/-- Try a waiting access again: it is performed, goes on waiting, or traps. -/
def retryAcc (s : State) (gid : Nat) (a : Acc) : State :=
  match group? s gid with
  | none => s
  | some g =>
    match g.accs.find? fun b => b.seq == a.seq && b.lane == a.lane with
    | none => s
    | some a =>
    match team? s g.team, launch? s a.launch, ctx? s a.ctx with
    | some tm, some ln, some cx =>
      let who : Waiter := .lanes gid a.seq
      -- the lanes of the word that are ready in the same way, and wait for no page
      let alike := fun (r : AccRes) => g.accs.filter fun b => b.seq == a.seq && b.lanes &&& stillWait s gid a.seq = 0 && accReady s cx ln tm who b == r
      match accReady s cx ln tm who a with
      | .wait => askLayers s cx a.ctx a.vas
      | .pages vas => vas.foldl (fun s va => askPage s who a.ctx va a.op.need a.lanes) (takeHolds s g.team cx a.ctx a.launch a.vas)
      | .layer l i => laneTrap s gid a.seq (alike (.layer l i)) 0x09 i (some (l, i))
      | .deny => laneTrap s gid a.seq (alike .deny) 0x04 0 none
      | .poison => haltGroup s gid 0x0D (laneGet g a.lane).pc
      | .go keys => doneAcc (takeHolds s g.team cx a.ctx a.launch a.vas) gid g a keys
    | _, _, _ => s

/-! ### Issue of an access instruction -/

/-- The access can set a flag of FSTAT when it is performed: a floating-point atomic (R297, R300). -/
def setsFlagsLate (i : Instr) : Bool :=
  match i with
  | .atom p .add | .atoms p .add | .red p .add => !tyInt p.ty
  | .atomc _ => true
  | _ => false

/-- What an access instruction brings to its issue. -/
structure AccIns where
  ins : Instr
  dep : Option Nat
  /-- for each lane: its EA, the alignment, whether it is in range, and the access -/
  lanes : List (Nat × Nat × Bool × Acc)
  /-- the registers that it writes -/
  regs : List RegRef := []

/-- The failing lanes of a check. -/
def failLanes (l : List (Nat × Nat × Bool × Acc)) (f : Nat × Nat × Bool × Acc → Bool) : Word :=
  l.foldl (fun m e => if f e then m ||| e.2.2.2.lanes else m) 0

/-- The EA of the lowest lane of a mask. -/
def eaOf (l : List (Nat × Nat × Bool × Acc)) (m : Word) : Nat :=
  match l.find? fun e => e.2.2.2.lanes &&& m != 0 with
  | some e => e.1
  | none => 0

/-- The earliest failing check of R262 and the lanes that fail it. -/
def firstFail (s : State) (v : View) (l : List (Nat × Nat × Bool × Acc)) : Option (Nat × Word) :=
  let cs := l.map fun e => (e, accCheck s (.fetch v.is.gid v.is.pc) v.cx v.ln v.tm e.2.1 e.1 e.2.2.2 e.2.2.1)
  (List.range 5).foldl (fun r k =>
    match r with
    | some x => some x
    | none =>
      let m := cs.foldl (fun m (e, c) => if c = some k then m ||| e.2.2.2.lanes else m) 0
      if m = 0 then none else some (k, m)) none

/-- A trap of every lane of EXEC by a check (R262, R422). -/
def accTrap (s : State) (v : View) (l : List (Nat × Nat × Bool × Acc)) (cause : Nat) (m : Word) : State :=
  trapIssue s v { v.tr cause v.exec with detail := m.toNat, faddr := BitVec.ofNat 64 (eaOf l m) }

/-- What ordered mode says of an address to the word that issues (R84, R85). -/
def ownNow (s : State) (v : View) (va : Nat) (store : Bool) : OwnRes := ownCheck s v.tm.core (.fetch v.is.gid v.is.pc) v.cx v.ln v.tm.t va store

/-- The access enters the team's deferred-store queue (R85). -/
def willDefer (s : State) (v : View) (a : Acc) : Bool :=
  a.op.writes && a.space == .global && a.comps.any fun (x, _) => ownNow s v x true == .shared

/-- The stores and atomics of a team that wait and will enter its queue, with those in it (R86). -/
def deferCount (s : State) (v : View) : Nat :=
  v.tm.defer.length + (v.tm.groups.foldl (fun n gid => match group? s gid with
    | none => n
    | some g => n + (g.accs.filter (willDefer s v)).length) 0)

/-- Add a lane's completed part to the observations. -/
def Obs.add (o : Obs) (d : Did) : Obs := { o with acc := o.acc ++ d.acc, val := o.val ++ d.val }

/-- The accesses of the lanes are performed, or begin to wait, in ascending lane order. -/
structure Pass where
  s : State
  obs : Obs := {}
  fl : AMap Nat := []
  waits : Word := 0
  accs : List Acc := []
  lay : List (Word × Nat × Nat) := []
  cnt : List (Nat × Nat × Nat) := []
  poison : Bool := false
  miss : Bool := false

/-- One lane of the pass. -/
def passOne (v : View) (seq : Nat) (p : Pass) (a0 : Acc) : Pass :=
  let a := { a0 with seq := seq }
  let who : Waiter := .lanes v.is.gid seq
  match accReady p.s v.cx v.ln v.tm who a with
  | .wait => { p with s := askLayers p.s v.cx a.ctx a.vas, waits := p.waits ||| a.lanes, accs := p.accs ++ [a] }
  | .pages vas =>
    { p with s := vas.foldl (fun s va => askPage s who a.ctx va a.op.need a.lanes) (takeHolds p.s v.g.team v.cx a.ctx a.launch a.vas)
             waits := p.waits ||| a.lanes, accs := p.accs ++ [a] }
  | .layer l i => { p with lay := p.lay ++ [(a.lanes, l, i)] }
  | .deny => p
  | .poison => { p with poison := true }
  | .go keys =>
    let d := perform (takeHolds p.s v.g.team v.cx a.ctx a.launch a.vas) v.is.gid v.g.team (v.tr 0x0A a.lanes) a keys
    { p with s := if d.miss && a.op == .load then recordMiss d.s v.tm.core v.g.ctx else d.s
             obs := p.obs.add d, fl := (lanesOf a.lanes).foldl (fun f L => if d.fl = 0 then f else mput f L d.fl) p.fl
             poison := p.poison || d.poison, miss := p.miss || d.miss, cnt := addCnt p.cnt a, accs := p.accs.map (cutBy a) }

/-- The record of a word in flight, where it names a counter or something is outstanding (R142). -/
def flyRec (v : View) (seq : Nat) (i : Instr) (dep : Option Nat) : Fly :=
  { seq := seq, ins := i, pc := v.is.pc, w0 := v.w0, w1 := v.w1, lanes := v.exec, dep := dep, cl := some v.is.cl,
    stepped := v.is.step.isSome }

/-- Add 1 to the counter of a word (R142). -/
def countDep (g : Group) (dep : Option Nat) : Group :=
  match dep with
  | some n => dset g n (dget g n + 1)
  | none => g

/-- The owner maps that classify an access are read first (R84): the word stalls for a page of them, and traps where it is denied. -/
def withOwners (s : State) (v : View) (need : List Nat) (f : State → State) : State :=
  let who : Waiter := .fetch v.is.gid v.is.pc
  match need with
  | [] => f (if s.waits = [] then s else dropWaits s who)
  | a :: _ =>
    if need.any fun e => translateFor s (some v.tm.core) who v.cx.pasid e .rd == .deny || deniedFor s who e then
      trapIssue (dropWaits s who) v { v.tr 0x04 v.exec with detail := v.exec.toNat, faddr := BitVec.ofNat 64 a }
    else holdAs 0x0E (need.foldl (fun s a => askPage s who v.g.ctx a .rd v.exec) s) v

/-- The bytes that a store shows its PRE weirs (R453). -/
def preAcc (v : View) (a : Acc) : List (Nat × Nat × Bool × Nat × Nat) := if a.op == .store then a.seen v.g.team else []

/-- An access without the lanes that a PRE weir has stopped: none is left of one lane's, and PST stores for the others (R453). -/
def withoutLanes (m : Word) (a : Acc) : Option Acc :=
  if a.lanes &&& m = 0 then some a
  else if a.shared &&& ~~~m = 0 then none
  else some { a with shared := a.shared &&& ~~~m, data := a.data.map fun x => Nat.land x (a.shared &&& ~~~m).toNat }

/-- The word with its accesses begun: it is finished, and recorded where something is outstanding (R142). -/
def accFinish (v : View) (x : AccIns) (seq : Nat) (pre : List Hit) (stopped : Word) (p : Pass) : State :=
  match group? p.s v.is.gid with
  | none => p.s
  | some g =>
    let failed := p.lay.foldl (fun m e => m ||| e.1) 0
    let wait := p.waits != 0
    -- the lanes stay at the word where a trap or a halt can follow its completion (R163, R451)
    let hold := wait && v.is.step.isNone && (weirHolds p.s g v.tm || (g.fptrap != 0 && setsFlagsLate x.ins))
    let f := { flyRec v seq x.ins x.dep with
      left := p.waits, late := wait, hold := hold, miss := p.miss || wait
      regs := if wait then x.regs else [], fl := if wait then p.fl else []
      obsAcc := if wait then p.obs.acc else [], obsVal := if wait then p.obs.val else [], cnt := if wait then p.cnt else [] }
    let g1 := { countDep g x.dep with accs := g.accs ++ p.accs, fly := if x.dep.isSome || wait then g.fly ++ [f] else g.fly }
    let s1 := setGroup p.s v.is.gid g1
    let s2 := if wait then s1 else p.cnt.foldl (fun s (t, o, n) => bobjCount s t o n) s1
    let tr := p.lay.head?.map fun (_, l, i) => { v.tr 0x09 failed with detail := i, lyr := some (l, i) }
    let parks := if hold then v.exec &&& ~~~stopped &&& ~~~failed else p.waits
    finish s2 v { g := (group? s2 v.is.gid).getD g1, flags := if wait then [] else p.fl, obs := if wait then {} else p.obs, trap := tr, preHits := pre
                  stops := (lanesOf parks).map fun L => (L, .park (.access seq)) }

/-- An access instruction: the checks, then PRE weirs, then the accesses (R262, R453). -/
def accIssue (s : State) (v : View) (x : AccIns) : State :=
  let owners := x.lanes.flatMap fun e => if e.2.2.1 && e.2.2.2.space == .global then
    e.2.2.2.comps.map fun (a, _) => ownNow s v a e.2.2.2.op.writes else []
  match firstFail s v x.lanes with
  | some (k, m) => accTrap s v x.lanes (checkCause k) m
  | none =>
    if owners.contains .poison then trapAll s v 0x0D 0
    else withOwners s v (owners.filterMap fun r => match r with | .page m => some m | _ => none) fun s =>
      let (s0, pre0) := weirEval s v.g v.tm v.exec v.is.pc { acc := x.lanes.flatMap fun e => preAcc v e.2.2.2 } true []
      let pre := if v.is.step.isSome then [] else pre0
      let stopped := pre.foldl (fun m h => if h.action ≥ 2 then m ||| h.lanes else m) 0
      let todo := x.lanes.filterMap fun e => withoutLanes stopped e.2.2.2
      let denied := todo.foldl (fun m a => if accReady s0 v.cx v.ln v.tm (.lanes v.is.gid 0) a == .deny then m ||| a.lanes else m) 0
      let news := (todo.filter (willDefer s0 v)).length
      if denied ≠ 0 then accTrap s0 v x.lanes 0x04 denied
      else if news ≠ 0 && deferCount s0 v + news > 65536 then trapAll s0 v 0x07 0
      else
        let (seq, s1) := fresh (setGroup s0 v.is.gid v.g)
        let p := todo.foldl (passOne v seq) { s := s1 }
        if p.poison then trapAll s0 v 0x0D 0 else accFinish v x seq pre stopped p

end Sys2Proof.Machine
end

- [EXERCISE GOAL]:
Check each line of the material for the word "flyRec", then say how many have it. Give the number only.

- [TASK RESPONSE]:
2